飛翔する


背のファスナーを下げるとキミの内側が夜空と運ばれていった。白檀の匂いがする 渇いた唇が張り付いて、緩んだ手足が抜けていった。先には 崖、後には轍が広がる。ボクは といえば、何処にも見当たらなかったから。多分遅すぎたのかも知れない。早すぎたのかも識れない。


velvetの裸足は詩を紡げない。


濫りに透けはじめた櫻の、金継ぎされた宝玉の中央線には雪が舞っていたのだが。滲ませたぐらい不確かで冬の名残を乱反射したような、美しいばかりの木漏れ日が、溢れ出した/オルゴールは/何処からか、白銀のリボンを游がせていたようだった。
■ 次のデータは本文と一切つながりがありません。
/-- FIPS 202: SHAKE256 of no bytes. -/
theorem test_shake256 : shake256 [] 8 = [0x46, 0xB9, 0xDD, 0x2B, 0x0B, 0xA8, 0x8D, 0x13] := by decide +kernel

/-- A key for slot 12 (id 9, AES-128, both directions) wrapped with the import key of `keys65`. -/
def wrapped : List Byte :=
  [208, 214, 97, 253, 150, 237, 196, 97, 86, 56, 22, 193, 249, 190, 148, 212, 119, 104, 145, 8] ++
  [129, 221, 141, 32, 240, 58, 129, 120, 206, 73, 10, 19, 146, 235, 72, 60, 187, 178, 90, 44]
/-- An import key in slot 65, the blob in buffer 1, and S3 done. -/
def keys65 : State :=
  ({ owned Owner.key with keys := [(65, { valid := true, key := 5 })] }.memStore 4198400 wrapped).setFld F.BOOT_STAT.DONE 8

/-- What the blob unwraps to. -/
def plainKey : List Byte := leBytes 8 9 ++ [0, 3] ++ leBytes 6 0 ++ (List.range 16).map fun k => BitVec.ofNat 8 (k + 1)

theorem witness_KeyImport :
    let c := command 7 1 12 buf1 0 40 0
    let s := queued keys65 c
    let r := (s.start c).taRead buf1 40
    Starts s 7 0 1 c ∧ s.engCheck c buf1 40 = none ∧ r.2.2 = false ∧ r.1.flag F.KEY_ALARM.ALARM = false ∧ (r.1.key 65).valid = true ∧
      r.1.slotHeld 12 = false ∧ r.2.1 = wrapped ∧ (r.1.key 65).bytes = leBytes 16 5 ∧ r.1.plainOk 12 plainKey = true := by
  unfold Starts; decide +kernel

/-- What the first case of IMPORT turns on besides. -/
theorem witness_unwrap : Aes.unwrap (leBytes 16 5) wrapped = some plainKey := by decide +kernel

/-- What the other case turns on besides. -/
theorem witness_unwrap_fails : Aes.unwrap (leBytes 16 5) (wrapped.set 39 0) = none := by decide +kernel

theorem witness_KeyStoreEffects :
    let e := command 7 2 65 0 0 0 0
    let bad := command 7 2 64 0 0 0 0
    let c := command 1 1 63 buf1 buf2 1 0
    let held := { queued State.reset (command 7 2 63 0 0 0 0) with accepted := [(1, [c]), (7, [command 7 2 63 0 0 0 0])] }
    let a := command 7 3 0 buf1 buf2 64 0
    let s := queued keys65 a
    (Starts (queued State.reset e) 7 0 2 e ∧ (queued State.reset e).slotHeld 65 = false) ∧
    (Starts held 7 0 2 (command 7 2 63 0 0 0 0) ∧ held.slotHeld 63 = true) ∧
    (Starts (queued State.reset bad) 7 0 2 bad ∧ dArg bad.desc % 128 = 64) ∧
    (Starts s 7 0 3 a ∧ s.engCheck a buf1 64 = none ∧ s.engCheckW a buf2 0 = none ∧ (s.fld F.BOOT_STAT.DONE).testBit 3 = true ∧
      ((s.start a).taRead buf1 64).2.2 = false) := by
  unfold Starts; decide +kernel

theorem witness_KeyAlarms :
    let on := State.reset.setFld F.KEY_CTL.TAMPER_EN 1
    let off := State.reset.setFld F.KEY_CTL.CLK_EN 0
    let again := on.setFld F.KEY_ALARM.ALARM 1
    (on.canonical = true ∧ (∀ c ∈ on.cmds 1, c.target = 1) ∧ on.flag (sourceEnable .tamper) = true ∧
      on.flag F.KEY_ALARM.ALARM = false) ∧
    (off.canonical = true ∧ off.flag (sourceEnable .clock) = false ∧ off.flag F.KEY_CTL.SECURE = false) ∧
    (again.canonical = true ∧ again.flag (sourceEnable .tamper) = true ∧ again.flag F.KEY_ALARM.ALARM = true) := by decide +kernel

/-- A lane with the context of slot 5 loaded, in a role. -/
def laneOf (l : Nat) (decomp : Bool) (s : State) : State :=
  { s with lanes := [(l, { loaded := some 5, ctx := { init := true, decomp := decomp, window := 0x60000000 } })] }

theorem witness_Compress :
    let c : Cmd := { command 0 1 5 buf1 buf2 65 70 with lane := some 0 }
    let s := queued (laneOf 0 false ((owned 0x10).memStore 4198400 thatchText)) c
    let x := (s.start c).bundleCtx c 0 false
    let y := x.1.taRead buf1 65
    (s.canonical = true ∧ s.laneReady 0 1 = some c ∧ s.engCheck c buf1 65 = none ∧ s.engCheckW c buf2 70 = none ∧ x.2 = none) ∧
    (y.2 = (thatchText, false) ∧ (y.1.lane 0).ctx.poisoned = false ∧ y.1.canonical = true ∧
      (match Thatch.body 65 (y.1.lane 0).ctx.view (y.1.lane 0).ctx.rep thatchBody with
        | .ok r => decide (r.out = thatchText)
        | .error _ => false) = true ∧
      100 * thatchBody.length < (100 - Min.min (y.1.fld F.CMP_CTL.GAIN_PCT) 50) * 65 ∧ Quiet y.1 buf2 39) := by
  unfold Quiet; decide +kernel

theorem witness_Decompress :
    let c : Cmd := { command 0 2 5 buf1 buf2 39 65 with lane := some 4 }
    let b := [0xB1, 0x00, 0x40, 0x00, 0x21, 0x00] ++ thatchBody
    let s := queued (laneOf 4 true ((owned 0x10).memStore 4198400 b)) c
    let r := (s.start c).taRead buf1 39
    let x := r.1.bundleCtx c 4 true
    (s.canonical = true ∧ s.laneReady 4 2 = some c ∧ s.engCheck c buf1 39 = none ∧ s.engCheckW c buf2 65 = none ∧
      r.2 = (b, false) ∧ Thatch.origLen b ≤ 65) ∧
    (x.2 = none ∧ (x.1.lane 4).ctx.poisoned = false ∧ x.1.canonical = true ∧ Quiet x.1 buf2 65) := by
  unfold Quiet; decide +kernel

theorem witness_ContextCommands :
    let w : Cmd := { command 0 3 5 0x6000000000000000 0 0 0 with lane := some 0 }
    let s := queued ((({ bufs := [(6291456, { owner := 1 })] } : State).setFld F.POOL_CLASS.EN 1 3).setFld F.POOL_COUNT.COUNT 1 3) w
    let bad : Cmd := { command 0 3 5 0 0 0 0 with lane := some 0 }
    let v : Cmd := { command 0 4 5 0 0 0 0 with lane := some 0 }
    (s.canonical = true ∧ s.laneReady 0 3 = some w ∧ hClass (BitVec.ofNat 32 (natAt w.desc 12 4)) = 3 ∧
      s.checkUse 0x60000000 0 262144 1 none = none) ∧
    ((queued State.reset bad).laneReady 0 3 = some bad ∧ hClass (BitVec.ofNat 32 (natAt bad.desc 12 4)) ≠ 3) ∧
    ((queued (laneOf 0 false State.reset) v).canonical = true ∧ (queued (laneOf 0 false State.reset) v).laneReady 0 4 = some v) := by
  decide +kernel

/-- The two ends of CTX_SAVE, and the one that CTX_INIT asks of the lane it takes over. -/
theorem witness_ContextSaves :
    let v : Cmd := { command 0 4 5 0 0 0 0 with lane := some 0 }
    let w : Cmd := { command 0 3 5 0x6000000000000000 0 0 0 with lane := some 0 }
    let bad := queued (laneOf 0 false State.reset) v
    let free := queued State.reset v
    let x := queued State.reset w
    (((bad.start v).saveLanes ((bad.start v).lanesHolding 5)).2).isSome = true ∧
    (free.canonical = true ∧ free.laneReady 0 4 = some v ∧ ((free.start v).saveLanes ((free.start v).lanesHolding 5)).2 = none) ∧
    ((x.start w).vacate 5 0).2 = none := by decide +kernel

theorem witness_RunControls :
    let base := (image State.reset).setFld F.CMP_CTX_BASE.HANDLE 0x80000000
    let q := ((State.reset.setFld F.QUE_CFG.DEPTH 12 3).setFld F.QUE_WM.HIGH 1 3)
    let sc := (({ owned 1 with tiles := [(1025, { fill := 4096 })] }.setFld F.TIL_REGION.STRONG 16 0).setFld F.TIL_CTL.SCRUB_EN 1)
    let none' := State.reset.setFld F.TIL_CTL.SCRUB_EN 1
    (base.canonical = true ∧ base.flag F.CMP_CTL.RUN = false ∧ base.ctxBaseOk = true) ∧ State.reset.ctxBaseOk = false ∧
    (State.reset.flag F.POOL_CTL.RUN = false ∧ State.reset.poolLegal = true ∧ (owned 0).poolLegal = true ∧
      (State.reset.setFld F.POOL_CLASS.EN 1 1).poolLegal = false ∧ (State.reset.setFld F.POOL_CLASS.EN 1 1).canonical = true) ∧
    ((∀ e ∈ State.reset.bufs, e.2.owner = 0) ∧ ∃ e ∈ (owned 1).bufs, e.2.owner ≠ 0) ∧
    (q.canonical = true ∧ q.flag F.QUE_CFG.EN 3 = false ∧ q.qLegal 3 = true ∧ State.reset.qLegal 3 = false) ∧
    (sc.canonical = true ∧ sc.flag F.TIL_CTL.SCRUB_EN = true ∧ sc.fld F.PWR_STAT.STATE ≤ 1 ∧ sc.nextScrub sc.scrubAt = some 1025 ∧
      (sc.verifyTile 1025).2 ≠ .uncorrectable) ∧
    (none'.canonical = true ∧ none'.nextScrub none'.scrubAt = none ∧ none'.nextScrub 256 = none ∧
      none'.flag F.TIL_CTL.SCRUB_EN = true ∧ none'.fld F.PWR_STAT.STATE ≤ 1) ∧
    ((State.reset.setFld F.TIL_CTL.SCRUB_EN 0).flag F.TIL_CTL.SCRUB_EN = false) := by decide +kernel

theorem witness_QueueEmptied :
    let q := ((State.reset.setFld F.QUE_CFG.DEPTH 12 3).setFld F.QUE_WM.HIGH 1 3)
    q.canonical = true ∧ q.queue 3 = {} ∧ q.flag F.QUE_CFG.EN 3 = false ∧ q.qLegal 3 = true := by decide +kernel

theorem witness_FullVerify :
    let one : TileRec := { fill := 4096, pDiff := 0x40, qDiff := gfMul (gfPow 4095) 0x40, crcDiff := crcLin 0x40 4095 }
    let s : State := { located := [(4096 * 1025 + 4095, true)], tiles := [(1025, one)] }
    let bad : State := { tiles := [(1025, { fill := 4096, recBad := true }), (1026, { fill := 4096, crcDiff := 1 })] }
    (State.reset.canonical = true ∧ (State.reset.tileRec 5).recBad = false ∧ State.reset.locatedIn 5 0 4096 = [] ∧
      (State.reset.tileRec 5).crcDiff = 0) ∧
    (s.canonical = true ∧ (s.tileRec 1025).recBad = false ∧ s.locatedIn 1025 0 4096 = [4095] ∧
      (s.tileRec 1025).qDiff = gfMul (gfPow 4095) (s.tileRec 1025).pDiff ∧
      (s.tileRec 1025).crcDiff = crcLin (s.tileRec 1025).pDiff 4095) ∧
    (bad.canonical = true ∧ (bad.tileRec 1025).recBad = true ∧ bad.locatedIn 1026 0 4096 = [] ∧ (bad.tileRec 1026).crcDiff ≠ 0) := by
  decide +kernel

theorem witness_CompletionPut :
    let h : Held := ⟨completionItem 8 1 false 0 0 0 7, { command 8 1 0 0 0 0 0 with taken := [0x100] }⟩
    let s : State := { queue0 (owned 0x10) with held := [h] }
    let off : State := { held := [h] }
    (s.canonical = true ∧ s.held[0]? = some h ∧ s.flag F.QUE_CFG.EN 0 = true ∧ s.qCount 0 < s.qDepth 0 ∧
      (s.queue 0).wp = (s.queue 0).wp2 ∧ (s.queue 0).rp = (s.queue 0).rp2) ∧
    (off.canonical = true ∧ off.flag F.QUE_CFG.EN 0 = false) := by decide +kernel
扉を閉じて深呼吸して走り出す瞬間に。すれ違ったのは多分。


私たちは、ことに、静かに致し、またおおらかに広げられる、その、ものやことに対し、何事にもただ胸のうちに入り込むものを、真実と呼びつけたいだけなのです。けれどまだなにも生まれもせず、朝日も昇らず、暗がりにあるという手探りばかりが、ひとつのかたまりをもって、重たく抱いているのですが


なぜ歩みだそうとするのか、なにを欲して手を伸ばすのか、闇雲であるがゆえに希望という無謀が背に翼を授け、恐怖に打ち勝つような、風を孕んでいる。この身ひとつの、『わたし』をどこへ導こうというのか。


思うがまま、戸惑いながら、立ち止まることを知らず、

〈飛翔する。死を目指していると言うのに〉


丁寧な黒を創り出す角膜を保護しています

――きっと、あなたなりの櫛を入れて、駆け巡ることでしょう


〈アメノヒ/のち/はれるや〉

  定休日なし、ご要件は深夜帯の令嬢へお申し付けくださいませ

  お代は苹果酸個分で噛み潰していただければと、存じていますから

  これは往々、可憐な素人が腰を降ろしております


、故。


一橋の向うから女が駆けてくるではありませんか。見知らぬものであったが、夢でも逢えるならと唐草模様も風呂敷包み広げてな、餓者髑髏の櫃にほら、しようもなく捕らえた陽と月を捧げることにしたのです。孕ませるだけの野花が静を繁らせ、呑気にも私が失くなるまで、それは隣に欠けている、影そのものでしたよ。